**Data supplied:**

/-! ### Penalty Server (chapter 7) -/

/-- A channel: its waiting entries in activation order and its serving entry, by sequence number (section 7.1). -/
structure Channel where
  waiting : List Nat
  serving : Option Nat
  deriving DecidableEq, Repr

/-- The two channels of a lane (section 7.1). -/
structure Channels where
  stop : Channel
  cap : Channel
  deriving DecidableEq, Repr

/-- The condition a lane lamp shows (R143). -/
inductive LampCondition where
  | off | steady | flash1 | flash2 | flash4
  deriving DecidableEq, Repr

/-- A lane lamp: the condition it shows, its output, and the station time its rhythm is measured from (R143, R144). -/
structure Lamp where
  condition : LampCondition
  lit : Bool
  toggled : StationTime
  deriving DecidableEq, Repr

/-! ### Lane Power Stage (chapter 8) -/

/-- The power state of a lane, highest precedence first (section 8.1). It is derived, never stored (R145). -/
inductive PowerState where
  | tripped | off | held | cut | capped | full
  deriving DecidableEq, Repr

/-- A lane's outputs, PWM phase and trip context (R147, R148, section 8.3). -/
structure PowerLane where
  drive : Bool
  brake : Bool
  /-- Steps for which the drive has been off, stopping at 504; 0 while it is on (R148). -/
  driveOff : Nat
  /-- Steps for which the brake has been off, stopping at 504; 0 while it is on (R148). -/
  brakeOff : Nat
  /-- The PWM phase: the on-time fixed at the present period start, absent where the drive did not turn on there (R147). -/
  onTime : Option Nat
  /-- The model's own field (log entry 37): the lane has been CAPPED ever since the period start that fixed its on-time, so that
  its drive may be on (R149). -/
  pulsing : Bool
  tripped : Bool
  locked : Bool
  retryCount : Nat
  retryDelayEnd : Option StationTime
  retryWatch : Option Nat
  /-- The armed retry watch has started: the drive has turned on since it was armed (R154). -/
  watchStarted : Bool
  driveOnRun : Nat
  /-- The overcurrent input's filtered level, true for asserted (R151). -/
  overcurrent : Bool
  overcurrentRun : Nat
  deriving DecidableEq, Repr

/-- The track-supply-low filter (R159): filtered level, true for asserted, and run count. -/
structure SupplyFilter where
  low : Bool
  runCount : Nat
  deriving DecidableEq, Repr

/-! ### Exception Unit (chapter 9) -/

/-- The six exception kinds (section 9.1). -/
inductive ExcKind where
  | suspect | detector | overcurrent | supply | book | saturation
  deriving DecidableEq, Repr

/-- The detail codes of the six kinds (section 9.1). -/
inductive Detail where
  | tooSoon | noSector
  | stuck | erratic
  | trip | retryFailed | locked
  | low
  | refused | lost
  | lapsCounted | lapsDeducted | timePenalty | adjustedTime
  deriving DecidableEq, Repr

/-- The source field of a capture record (R165). -/
inductive Source where
  | detector (k : DetKind)
  | port (p : Port)
  | jumpStart
  | deslotEscalation
  deriving DecidableEq, Repr

/-- A capture record that is not empty (R165). -/
structure Capture where
  lane : Option Lane
  source : Option Source
  raceClock : Nat
  stationTime : StationTime
  detail : Detail
  deriving DecidableEq, Repr

/-- An exception record (R163). An empty capture record is `none`. -/
structure ExcRecord where
  flag : Bool
  mask : Bool
  repeatCount : Nat
  capture : Option Capture
  deriving DecidableEq, Repr

/-- The six exception records. -/
structure Exceptions where
  suspect : ExcRecord
  detector : ExcRecord
  overcurrent : ExcRecord
  supply : ExcRecord
  book : ExcRecord
  saturation : ExcRecord
  deriving DecidableEq, Repr

/-! ### Station Ports (chapter 10) -/

/-- The role of a port (R174). -/
inductive Role where
  | control | marshal | display
  deriving DecidableEq, Repr

/-- The receive state of a port, with the bytes held of the frame in progress (R176). -/
inductive Receive where
  | waiting
  | receiving (bytes : List Byte)
  | answering
  | discarding
  deriving DecidableEq, Repr

/-- The reasons of a refusal, in the order of R180. -/
inductive Reason where
  | frameCheck | unknownRequest | role | wrongPhase | noLane | noEntry | wrongState | bookFull | readOnly
  deriving DecidableEq, Repr

/-- The status of a response (R180). -/
inductive Status where
  | done | merged | already
  | refused (r : Reason)
  deriving DecidableEq, Repr

/-- A response being sent: the status, the echoed request code and the data (R179, R196). -/
structure Response where
  status : Status
  echo : Byte
  data : Word
  deriving DecidableEq, Repr

/-- The spaces of the window (R183). -/
inductive Space where
  | lanes
  | history (l : Lane)
  | book | order | adjudication | detectors | exceptions | staging | ports
  deriving DecidableEq, Repr

/-- The stepping mode of the window (R183). -/
inductive Mode where
  | steady | step | stepOnWrite
  deriving DecidableEq, Repr

/-- The window context of a port that has been pointed (R183). -/
structure Window where
  space : Space
  record : Nat
  word : Nat
  mode : Mode
  deriving DecidableEq, Repr

/-- A port's snapshot: the words of one record with the race clock and station time of the copy (R183, R186). -/
structure Snapshot where
  words : List Word
  raceClock : Nat
  stationTime : StationTime
  deriving DecidableEq, Repr

/-- A set of the seven alert items (R188). -/
structure AlertSet where
  order : Bool := false
  lap : Bool := false
  penalty : Bool := false
  phase : Bool := false
  adjudication : Bool := false
  exception : Bool := false
  trackCall : Bool := false
  deriving DecidableEq, Repr

/-- The classes of the event counter (R190). -/
inductive CounterClass where
  | frameErrors | refusals | laps | suspects | merges
  deriving DecidableEq, Repr

/-- The state of a port (section 10). -/
structure PortState where
  receive : Receive
  /-- Station time at the stop bit of the last byte (R176, R177). -/
  lastByte : Option StationTime
  /-- A byte has been discarded as overrun during this response (R178). -/
  overrun : Bool
  response : Option Response
  transmitEnable : Bool
  window : Option Window
  snapshot : Option Snapshot
  alerts : AlertSet
  alertMask : AlertSet
  counterClass : CounterClass
  counter : Nat
  deriving DecidableEq, Repr

/-- The choice of a RESET PART request (R191). -/
inductive ResetChoice where
  | clear | keep
  deriving DecidableEq, Repr

/-! ### Pins -/

/-- The levels of the input pins, which are the environment's (section 2.1 of the scope); true for asserted, or high for a
strap. -/
structure Pins where
  line : Lanes Bool
  sector : Lanes Bool
  overcurrent : Lanes Bool
  supplyLow : Bool
  straps : Straps
  /-- The reset pin is asserted: the part is held as it is after a reset (R174). -/
  reset : Bool
  deriving DecidableEq, Repr

/-! ### The state -/

/-- The whole state of the part, and the queue of waiting commands. -/
structure State where
  /-- The commands that wait, first in, first out: the model's own field. -/
  pending : List Instr
  pins : Pins
  /-- The strap levels sampled at power-on or at the last release of the reset pin (R174). -/
  straps : Straps
  clock : Clock
  staging : Staging
  heat : Heat
  detectors : Detectors
  contexts : Lanes Context
  /-- The adjudication queue, the oldest first (R30). -/
  queue : List Suspect
  /-- The number the next adjudication entry will receive (R30). -/
  queueSeq : Nat
  lanes : Lanes LaneRecord
  /-- The running order, position 1 first (section 4.6). -/
  order : List Lane
  book : Book
  deslots : Lanes DeslotRecord
  channels : Lanes Channels
  lamps : Lanes Lamp
  power : Lanes PowerLane
  supply : SupplyFilter
  exceptions : Exceptions
  ports : Ports PortState
  /-- The choice of a RESET PART request whose response is being sent (R191). -/
  pendingReset : Option ResetChoice
  deriving DecidableEq, Repr

/-- Why the machine stops with a fault. No command of the part and no step of its clock stops it, so no constructor is
ever answered; the one below says what such a stop would be. -/
inductive Fault where
  /-- Raised by nothing: the spec gives every command an effect (INVENTORY.md, Faults). Safe. -/
  | neverRaised
  deriving DecidableEq, Repr

/-- Why a command has no meaning. -/
inductive Refusal where
  /-- Answered by an arm of `exec` for a command that has no meaning yet; no arm is left that does. Safe. -/
  | notModelled (mnemonic : String)
  deriving DecidableEq, Repr

/-! ### Reset values -/

/-- All red lamps out. -/
def RedLamps.out : RedLamps := ⟨false, false, false, false, false⟩

/-- The heat state after power-on (R64). -/
def Heat.reset : Heat where
  phase := .idle
  resumeTarget := none
  expired := false
  ending := none
  raceClock := 0
  expiryTime := none
  finishReference := none
  finishingStart := none
  countdownStart := none
  lampsLit := 0
  resumeStart := none
  trackCall := TrackCallRecord.empty
  jumpMarks := Lanes.all false
  red := RedLamps.out
  greenLit := false
  greenToggled := 0
  racingSince := none

/-- The time bases after any reset (R42, R147): the first PWM period start falls at the first step. -/
def Clock.reset : Clock where
  stationTime := 0
  tickSteps := 0
  msTicks := 0
  pwmElapsed := 0
  pwmLeft := 1
  sampled := false

/-- A detector record in IDLE (R6), its filter before the first sample (log entry 7). -/
def Detector.reset : Detector where
  state := .disabled
  promoted := false
  faultReason := none
  suspectCount := 0
  lastCapture := none
  crossingCount := 0
  brokenStart := none
  broken := false
  runCount := 0
  runRaceClock := 0
  runStationTime := 0
  watchExpired := false

/-- A lane context in its starting state (R17). -/
def Context.reset : Context := ⟨false, none, false, false, false⟩

/-- A lane record with no laps and no penalties, given its driver tag, status, position and nominal lap (R65, R101). -/
def LaneRecord.fresh (tag : Nat) (status : LaneStatus) (position : Nat) (nominalLap : Nat) : LaneRecord where
  driverTag := tag
  status := status
  laps := 0
  deducted := 0
  timePenalty := 0
  lastCrossing := 0
  lastLap := none
  bestLap := none
  bestNumber := none
  timedCount := 0
  timedSum := 0
  averageLap := none
  split := none
  fraction := none
  finishTime := none
  position := position
  deadHeat := false
  fallback := false
  rebasePending := false
  timingLost := false
  referenceLap := nominalLap * Config.ticksPerSecond
  penaltyHundredths := 0
  score := 0
  adjustedTime := 0
  keyCrossing := 0
  history := []

/-- A slot never used (log entry 10). -/
def Entry.unused : Entry where
  tag := .empty
  seq := 0
  lane := .l1
  kind := .warning
  amount := 0
  origin := .control
  callTime := 0
  callStation := 0
  activationTime := none
  closeTime := none
  mergeCount := 0
  outcomes := {}
  progress := none

/-- The book after power-on (R129). -/
def Book.reset : Book := ⟨List.replicate Config.bookSlots Entry.unused, 1, 0, []⟩

/-- Zero counts, no merge mark (R129). -/
def DeslotRecord.reset : DeslotRecord := ⟨0, 0, none⟩

/-- Empty channels (R131). -/
def Channels.empty : Channels := ⟨⟨[], none⟩, ⟨[], none⟩⟩

/-- A lane lamp that is off (R144). -/
def Lamp.reset : Lamp := ⟨.off, false, 0⟩

/-- A lane's outputs and trip context after any reset (R162). The PWM phase, which R147 and R162 give no value between a reset
and the first period start, is absent: DESIGN CHOICE (log entry 38). -/
def PowerLane.reset : PowerLane where
  drive := false
  brake := false
  driveOff := 0
  brakeOff := 0
  onTime := none
  pulsing := false
  tripped := false
  locked := false
  retryCount := 0
  retryDelayEnd := none
  retryWatch := none
  watchStarted := false
  driveOnRun := 0
  overcurrent := false
  overcurrentRun := 0

/-- An exception record after power-on: clear, masked, empty (R166, R173). -/
def ExcRecord.reset : ExcRecord := ⟨false, true, 0, none⟩

/-- The exception records after power-on (R173). -/
def Exceptions.reset : Exceptions :=
  ⟨ExcRecord.reset, ExcRecord.reset, ExcRecord.reset, ExcRecord.reset, ExcRecord.reset, ExcRecord.reset⟩

/-- The role of a port under the straps in force: port 0 is CONTROL, a low strap gives MARSHAL and a high one DISPLAY
(R174). -/
def portRole (straps : Straps) : Port → Role
  | .p0 => .control
  | .p1 => if straps.role1 then .display else .marshal
  | .p2 => if straps.role2 then .display else .marshal
  | .p3 => if straps.role3 then .display else .marshal

/-- The default alert mask of a role (R189). -/
def Role.defaultMask : Role → AlertSet
  | .control => ⟨true, true, true, true, true, true, true⟩
  | .marshal => { phase := true, trackCall := true, penalty := true }
  | .display => { order := true, lap := true, phase := true }

/-- A port of the role after any reset (R193). -/
def PortState.reset (r : Role) : PortState where
  receive := .waiting
  lastByte := none
  overrun := false
  response := none
  transmitEnable := false
  window := none
  snapshot := none
  alerts := {}
  alertMask := r.defaultMask
  counterClass := .frameErrors
  counter := 0

/-- The four ports after any reset, under the straps in force (R193). -/
def resetPorts (straps : Straps) : Ports PortState :=
  ⟨PortState.reset (portRole straps .p0), PortState.reset (portRole straps .p1),
   PortState.reset (portRole straps .p2), PortState.reset (portRole straps .p3)⟩

/-- Straps all low (log entry 8). -/
def Straps.low : Straps := ⟨false, false, false, false, false⟩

**Prompt:** Once you find the line with "split := none" in the entries above, output it and each line after it up to and including the line with "def Lamp.reset : Lamp := ⟨.off, false, 0⟩", and nothing else.

**Solution to the problem:**
  split := none
  fraction := none
  finishTime := none
  position := position
  deadHeat := false
  fallback := false
  rebasePending := false
  timingLost := false
  referenceLap := nominalLap * Config.ticksPerSecond
  penaltyHundredths := 0
  score := 0
  adjustedTime := 0
  keyCrossing := 0
  history := []

/-- A slot never used (log entry 10). -/
def Entry.unused : Entry where
  tag := .empty
  seq := 0
  lane := .l1
  kind := .warning
  amount := 0
  origin := .control
  callTime := 0
  callStation := 0
  activationTime := none
  closeTime := none
  mergeCount := 0
  outcomes := {}
  progress := none

/-- The book after power-on (R129). -/
def Book.reset : Book := ⟨List.replicate Config.bookSlots Entry.unused, 1, 0, []⟩

/-- Zero counts, no merge mark (R129). -/
def DeslotRecord.reset : DeslotRecord := ⟨0, 0, none⟩

/-- Empty channels (R131). -/
def Channels.empty : Channels := ⟨⟨[], none⟩, ⟨[], none⟩⟩

/-- A lane lamp that is off (R144). -/
def Lamp.reset : Lamp := ⟨.off, false, 0⟩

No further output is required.